--- START ---

-- ==== Sys2Proof/Machine/Conflicts.lean ====
section
/-! DEFINITION. The questions the Conflict Table answers (R40 to R42): which groups conflict, whether the intergreens
cover the endings, and whether a group set is free of conflicts. -/

namespace Sys2Proof.Machine

/-- Whether groups i and j conflict under a matrix and given types: the entry is true and neither is UNUSED (R40). -/
def conflictUnder (matrix : Vector GroupSet 16) (types : GroupId → GroupType) (i j : GroupId) : Bool :=
  matrix[i][j] && types i != .unused && types j != .unused

/-- The types in force. -/
def State.typeOf (s : State) (g : GroupId) : GroupType := s.engine.groups[g].type

/-- Whether groups i and j conflict (R40, R42). -/
def State.conflict (s : State) (i j : GroupId) : Bool := conflictUnder s.conflicts.matrix s.typeOf i j

/-- IG[i][j] in ds (R41). -/
def ConflictTable.ig (t : ConflictTable) (i j : GroupId) : Nat := t.intergreens[i][j].toNat

/-- Whether a matrix is symmetric with a false diagonal (R40). -/
def matrixSound (matrix : Vector GroupSet 16) : Bool :=
  allGroups.all fun i => !matrix[i][i] && allGroups.all fun j => matrix[i][j] == matrix[j][i]

/-- The ending time of a group: amber for VEHICLE and TRAM, clearance for PEDESTRIAN, 0 for UNUSED (R14). -/
def endingTime (type : GroupType) (amber clearance : Nat) : Nat :=
  match type with
  | .vehicle | .tram => amber
  | .pedestrian => clearance
  | .unused => 0

/-- The ending time of a group record (R14). -/
def Group.ending (g : Group) : Nat := endingTime g.type g.amber g.clearance

/-- Whether an intergreen covers the ending of i and the red-amber of j (R15, R41). -/
def intergreenCovers (ig : Nat) (i j : Group) : Bool := decide (i.ending + j.redAmber ≤ ig)

/-- Whether every pair that conflicts meets the intergreen inequality in both orders (R41, R43, R45). -/
def intergreensSound (matrix : Vector GroupSet 16) (ig : GroupId → GroupId → Nat) (groups : Vector Group 16) : Bool :=
  allGroups.all fun i => allGroups.all fun j =>
    !conflictUnder matrix (fun g => groups[g].type) i j || intergreenCovers (ig i j) groups[i] groups[j]

/-- Whether no two groups of a set conflict (R42). -/
def State.conflictFree (s : State) (set : GroupSet) : Bool :=
  allGroups.all fun i => allGroups.all fun j => !(set[i] && set[j] && s.conflict i j)

end Sys2Proof.Machine
end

--- END ---

#### TRY IT
All lines in the material are to be returned exactly.

#### SOLUTION TO THE EXERCISE
-- ==== Sys2Proof/Machine/Conflicts.lean ====
section
/-! DEFINITION. The questions the Conflict Table answers (R40 to R42): which groups conflict, whether the intergreens
cover the endings, and whether a group set is free of conflicts. -/

namespace Sys2Proof.Machine

/-- Whether groups i and j conflict under a matrix and given types: the entry is true and neither is UNUSED (R40). -/
def conflictUnder (matrix : Vector GroupSet 16) (types : GroupId → GroupType) (i j : GroupId) : Bool :=
  matrix[i][j] && types i != .unused && types j != .unused

/-- The types in force. -/
def State.typeOf (s : State) (g : GroupId) : GroupType := s.engine.groups[g].type

/-- Whether groups i and j conflict (R40, R42). -/
def State.conflict (s : State) (i j : GroupId) : Bool := conflictUnder s.conflicts.matrix s.typeOf i j

/-- IG[i][j] in ds (R41). -/
def ConflictTable.ig (t : ConflictTable) (i j : GroupId) : Nat := t.intergreens[i][j].toNat

/-- Whether a matrix is symmetric with a false diagonal (R40). -/
def matrixSound (matrix : Vector GroupSet 16) : Bool :=
  allGroups.all fun i => !matrix[i][i] && allGroups.all fun j => matrix[i][j] == matrix[j][i]

/-- The ending time of a group: amber for VEHICLE and TRAM, clearance for PEDESTRIAN, 0 for UNUSED (R14). -/
def endingTime (type : GroupType) (amber clearance : Nat) : Nat :=
  match type with
  | .vehicle | .tram => amber
  | .pedestrian => clearance
  | .unused => 0

/-- The ending time of a group record (R14). -/
def Group.ending (g : Group) : Nat := endingTime g.type g.amber g.clearance

/-- Whether an intergreen covers the ending of i and the red-amber of j (R15, R41). -/
def intergreenCovers (ig : Nat) (i j : Group) : Bool := decide (i.ending + j.redAmber ≤ ig)

/-- Whether every pair that conflicts meets the intergreen inequality in both orders (R41, R43, R45). -/
def intergreensSound (matrix : Vector GroupSet 16) (ig : GroupId → GroupId → Nat) (groups : Vector Group 16) : Bool :=
  allGroups.all fun i => allGroups.all fun j =>
    !conflictUnder matrix (fun g => groups[g].type) i j || intergreenCovers (ig i j) groups[i] groups[j]

/-- Whether no two groups of a set conflict (R42). -/
def State.conflictFree (s : State) (set : GroupSet) : Bool :=
  allGroups.all fun i => allGroups.all fun j => !(set[i] && set[j] && s.conflict i j)

end Sys2Proof.Machine
end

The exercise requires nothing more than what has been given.